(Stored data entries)

§

-- ==== Sys2Proof/Tests/Slice0.lean ====
section
/-! SUPPORT. Tests: commands that are ill formed, a witness for each clause of the statements, single steps on small states. -/

namespace Sys2Proof.Tests

open Sys2Proof Sys2Proof.Machine

set_option maxRecDepth 20000
set_option Elab.async false

/-! ### Small states -/

/-- RUN with every domain on, the classes loaded and host port 0 up; crew 1 can be reached. -/
def up : State :=
  { State.reset with
    modes := { blankModes with mode := .run, step := .ready }
    power := { blankPower with on := 2 ^ 96 - 1 }
    umpire := { blankUmpire with loaded := true, nfaultLow := false }
    ports := [(0, { blankPort with linkUp := true, vfEnable := true, numVfs := 4 })] }

/-- An access of host port 0 through crew 0's window. -/
def at0 (a : Nat) : Acc := { master := .host 0, crew := 0, addr := a }

/-! ### Ill-formed commands: a term for each check -/

/-- An access in range, a request in range. -/
def b : Acc := { master := .spi, crew := 0, addr := 0 }
def q : Req := { node := 3, tag := 15, index := 0xFFFF, sub := 255, dir := false, offset := 0, length := 0, data := [] }
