-- ==== Sys2Proof/Certificates/Slice0/Obligations.lean ====
section
/-!
DEFINITION. The statements for the provers. Each docstring names the rules of the spec it rests on; where a statement rests
on a choice of the model it says so and names the log entry.

`s.env.cycle` is the number of the cycle that the next step makes, `inputAt s c` is what the outside world does in cycle `c`.
An operation is accepted in the cycle `t0` that `exec` makes; `cycles n (endCycle s t)` are the `n` cycles after it.

A whole state also holds fields that no output shows and that the spec leaves to the model in part: the cursor is at no
statement after a finish (log 12), `s.timer` counts the cycles after the present one (log 24), `s.cs_held` changes in the
cycles of log 9, a read's answer is drawn in its first cycle (log 14), `env.raced` is the model's own (log 6), and the loop
variables `s.y` and `s.bx` keep their last values after their loops (log 25).
-/

open Sys2Proof Sys2Proof.Machine

/-! ## Encoding -/

/-- R106, the full-word encodings of the nine operations. -/
def Obligations.OperationWordsDecode : Prop :=
  decodeWord 0x00000001 = some .init
  ∧ (∀ nn : Byte, decodeWord (0x00000002 + 0x100 * nn.setWidth 32) = some (.sendCmd nn))
  ∧ (∀ nn : Byte, decodeWord (0x00000003 + 0x100 * nn.setWidth 32) = some (.sendData nn))
  ∧ decodeWord 0x00000004 = some .reset ∧ decodeWord 0x00000005 = some .waitIdle
  ∧ decodeWord 0x00000006 = some .powerOn ∧ decodeWord 0x00000007 = some .initRegs
  ∧ decodeWord 0x00000008 = some .powerOff ∧ decodeWord 0x00000009 = some .flush

/-- R101 to R106: every operation with every operand is read back from its word, and a word that is read as an operation is
that operation's one word. -/
def Obligations.DecodeAndEncodeAgree : Prop :=
  (∀ i : Instr, i.wf = true → decodeWord (encode i) = some i)
  ∧ ∀ (w : Word) (i : Instr), decodeWord w = some i → i.wf = true ∧ encode i = w

/-- R103, R104, R107: which words are illegal, and that offering one ends in its accept cycle with ILLEGAL_OP and changes
nothing but what `Finish` writes (R263) and the sequencer's note of the acceptance (R170, R51), with the step of that cycle.
That the snapshot's table pair is taken by the OP byte of an illegal word too is the model's choice (log 11). The cursor's
value after the finish is the model's choice (log 12). -/
def Obligations.IllegalWordIsRejected : Prop :=
  ∀ (w : Word) (s t : State),
    (w.extractLsb' 16 16 ≠ 0
      ∨ (w.extractLsb' 0 8 ≠ 0x02 ∧ w.extractLsb' 0 8 ≠ 0x03 ∧ w.extractLsb' 8 8 ≠ 0)
      ∨ w.extractLsb' 0 8 = 0x00 ∨ 0x0A ≤ (w.extractLsb' 0 8).toNat) →
    t = { s with
      stat := { s.stat with code := .illegalOp, irqDone := true, irqErr := true }
      seq := { s.seq with
        op := none, offer := none, pre := s.stat.panel, sent := false, csHeld := false, step := .idle }
      snap := snapshot (w.extractLsb' 0 8) (w.extractLsb' 8 8) s.regs
      env := { s.env with
        trace := s.env.trace ++ [(s.env.cycle, .done (w.extractLsb' 0 8) .illegalOp)] } } →
    decodeWord w = none
    ∧ (s.seq.offer = some w →
      sequencerCycle s = .next t
      ∧ ((input s).blkRst = false → badAccess s = none → step s = .next (endCycle s t)))
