-- ==== Sys2Proof/Laws/Config.lean ====
section
/-!
SUPPORT. `configLegal` computes exactly the six conditions of 41_panel_sequencer.md R172.
-/

namespace Sys2Proof.Machine

open Sys2Proof

theorem padReal_iff (b : Build) (p : BitVec 6) : padReal b p = true ↔ p.toNat < padCount b := by
  have h : 7 ≤ padCount b := by unfold padCount; omega
  unfold padReal
  simp
  omega

theorem ne_padNc (p : BitVec 6) : (p != padNc) = decide (p.toNat ≠ 63) := by
  unfold padNc
  revert p
  decide

theorem allDistinct_iff (l : List (BitVec 6)) : allDistinct l = true ↔ l.Nodup := by
  induction l with
  | nil => simp [allDistinct]
  | cons a t ih => simp [allDistinct, ih]

/-- The pads of a configuration in the order of the sections of R172 and in the model's order are the same pads. -/
theorem padList_perm (c : PanelConfig) :
    ([c.csPad, c.dcPad, c.clkPad, c.mosiPad, c.misoPad, c.rstPad, c.busyPad].filter (·.toNat ≠ 63)).Perm
      ((requiredPads c ++ [c.misoPad]).filter (· != padNc)) := by
  rw [show (fun p : BitVec 6 => p != padNc) = fun p => decide (p.toNat ≠ 63) from funext ne_padNc]
  refine List.Perm.filter _ ?_
  simp only [requiredPads, List.cons_append, List.nil_append]
  exact ((((List.perm_append_comm (l₁ := [c.misoPad]) (l₂ := [c.rstPad, c.busyPad])).cons _).cons _).cons _).cons _

theorem depth_iff (d : BitVec 4) :
    (d == 1 || d == 2 || d == 4 || d == 8) = true ↔ d.toNat = 1 ∨ d.toNat = 2 ∨ d.toNat = 4 ∨ d.toNat = 8 := by
  revert d
  decide

theorem isNc_or (p : BitVec 6) (b : Bool) : (p == padNc || b) = true ↔ p.toNat = 63 ∨ b = true := by
  have h : (p == padNc) = true ↔ p.toNat = 63 := by
    unfold padNc
    revert p
    decide
  rw [Bool.or_eq_true, h]

theorem configLegal_iff (b : Build) (c : PanelConfig) : configLegal b c = true ↔ LegalConfig b c := by
  simp only [configLegal, Bool.and_eq_true, decide_eq_true_eq, allDistinct_iff, depth_iff, requiredPads, List.all_eq_true,
    padReal_iff, isNc_or, beq_iff_eq (α := Nat)]
  constructor
  · rintro ⟨⟨⟨⟨⟨h1, h2⟩, h3⟩, h4⟩, h5⟩, h6⟩
    exact ⟨h1, h2, h3, h4, h5, (padList_perm c).nodup_iff.mpr h6⟩
  · rintro ⟨h1, h2, h3, h4, h5, h6⟩
    exact ⟨⟨⟨⟨⟨h1, h2⟩, h3⟩, h4⟩, h5⟩, (padList_perm c).nodup_iff.mp h6⟩

end Sys2Proof.Machine
end

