/-- `raise E` keeps the invariant: the lines must idle unless CS is held in a burst run, and a non-fatal error is raised
with CS free. -/
theorem Ambient.raise_inv {s : State} (h : Ambient s) (e : Code)
    (hi : s.seq.csHeld = false → IdlePins s.pins) (hsent : s.seq.csHeld = true → s.seq.sent = true ∧ isFatal e true = true)
    (hrst : s.pins.rstN = true)
    (hp : s.stat.panel = .idle ∨ s.stat.panel = .uninitialized ∨ Powering s.stat.panel) :
    Inv (raise e s) := by
  unfold raise
  split
  · next hf =>
    split
    · refine Ambient.inv ⟨h.memory, h.regs, h.op, h.offer, h.configured, h.fatal, h.pre, h.config⟩ ?_ ?_ ?_ ?_ ?_ ?_
      · simp
      · simpa [PanelAt] using hp
      · simp [PinsAt, IdlePins, idleLines, hrst]
      · simp
      · have := halfPeriod_pos s.cfg
        have hs := hsent (by assumption)
        simp only [TxAt]
        exact ⟨by omega, hs⟩
      · simp [ReadsAt]
    · next hh => exact h.fatalFinish_inv e (hi (by simpa using hh)) (by simpa using hh)
  · next hf =>
    have hh : s.seq.csHeld = false := by
      by_contra hc
      have hs := hsent (by simpa using hc)
      exact hf (hs.1 ▸ hs.2)
    refine (h.setPanel s.seq.pre).finish_inv e ?_ ?_ ?_
    · simpa using h.pre
    · simpa using hi hh
    · simpa using hh

/-! ## Starting a timed statement -/

theorem Ambient.seqUpd {s : State} (h : Ambient s) (q : Seq) (hop : q.op = s.seq.op) (hoff : q.offer = s.seq.offer)
    (hpre : q.pre = s.seq.pre) : Ambient { s with seq := q } :=
  ⟨h.memory, h.regs, by rw [hop]; exact h.op, by rw [hoff]; exact h.offer, h.configured, h.fatal,
    by rw [hpre]; exact h.pre, h.config⟩

theorem Ambient.delayStart {s : State} (h : Ambient s) (ms : Nat) (r : DelayRet) : Ambient (delayStart ms r s) :=
  h.seqUpd _ rfl rfl rfl

/-- A delay of the busy-poll, or RESET's, begins with the lines idle. -/
theorem Ambient.delayStart_inv {s : State} (h : Ambient s) (ms : Nat) (r : DelayRet)
    (hp : PanelAt { s.seq with step := .delay r } s.stat.panel)
    (hpins : PinsAt { s.seq with step := .delay r } s.snap s.pins) (hh : s.seq.csHeld = false)
    (hreads : ReadsAt { s.seq with step := .delay r } s.cfg s.snap) :
    Inv (Machine.delayStart ms r s) := by
  refine (h.delayStart ms r).inv (by simp) ?_ ?_ ?_ ?_ ?_
  · cases r with
    | poll q => cases q <;> exact hp
    | _ => exact hp
  · cases r with
    | poll q => exact hpins
    | _ => exact hpins
  · simp [hh]
  · simp [TxAt]
  · cases r with
    | poll q => cases q <;> exact hreads
    | _ => exact hreads

theorem Ambient.readStart {s : State} (h : Ambient s) (a : Nat) (r : ReadRet) : Ambient (readStart a r s) :=
  ⟨h.memory, h.regs, h.op, h.offer, h.configured, h.fatal, h.pre, h.config⟩

/-- A read begins with the lines idle, or inside a burst run with CS held. -/
theorem Ambient.readStart_inv {s : State} (h : Ambient s) (a : Nat) (r : ReadRet)
    (hp : ∀ l d, PanelAt { s.seq with step := .read a l d r } s.stat.panel)
    (hrst : s.pins.rstN = true) (hcs : s.pins.csN = !s.seq.csHeld) (hmosi : s.seq.csHeld = false → s.pins.mosi = false)
    (hburst : s.seq.csHeld = true → s.snap.burst = true ∧ s.pins.dc = true ∧ s.seq.sent = true ∧
      (r = .playData ∨ r = .flushData))
    (hreads : ∀ l d, ReadsAt { s.seq with step := .read a l d r } s.cfg s.snap) :
    Inv (Machine.readStart a r s) := by
  refine (h.readStart a r).inv (by simp) ?_ ?_ ?_ ?_ ?_
  · have := hp (max 1 (input s).draw.latency - 1) (input s).draw
    cases r <;> exact this
  · refine ⟨rfl, hrst, hcs, fun hh => ⟨(hburst hh).1, (hburst hh).2.1⟩, hmosi⟩
  · intro hh
    obtain ⟨-, -, hs, hr⟩ := hburst hh
    refine ⟨hs, ?_⟩
    rcases hr with rfl | rfl <;> trivial
  · simp [TxAt]
  · have := hreads (max 1 (input s).draw.latency - 1) (input s).draw
    cases r <;> exact this

/-! ## Transactions -/

/-- What a transaction's caller owes: the kind it sends, PanelState, and where its reads are. -/
structure TxCtx (k : Kind) (r : TxRet) (s : State) : Prop where
  sent : s.seq.sent = true
  panel : ∀ b ph l f, PanelAt { s.seq with step := .tx k b ph l f r } s.stat.panel
  reads : ∀ b ph l f, ReadsAt { s.seq with step := .tx k b ph l f r } s.cfg s.snap
  kind : TxKind r k

theorem heldAt_tx {k : Kind} {r : TxRet} (hk : k = .data) {s : State} (h : TxCtx k r s) (b : Byte) (ph : Phase) (l : Nat)
    (f : Bool) : HeldAt (.tx k b ph l f r) := by
  have := h.kind
  subst hk
  cases r <;> simp [HeldAt, TxKind] at this ⊢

§

Assigned task
Return a copy of each line in the entries that carries the string "Bool".

Output of the task
theorem isNc_or (p : BitVec 6) (b : Bool) : (p == padNc || b) = true ↔ p.toNat = 63 ∨ b = true := by
  rw [Bool.or_eq_true, h]
  simp only [configLegal, Bool.and_eq_true, decide_eq_true_eq, allDistinct_iff, depth_iff, requiredPads, List.all_eq_true,
    (f : Bool) : HeldAt (.tx k b ph l f r) := by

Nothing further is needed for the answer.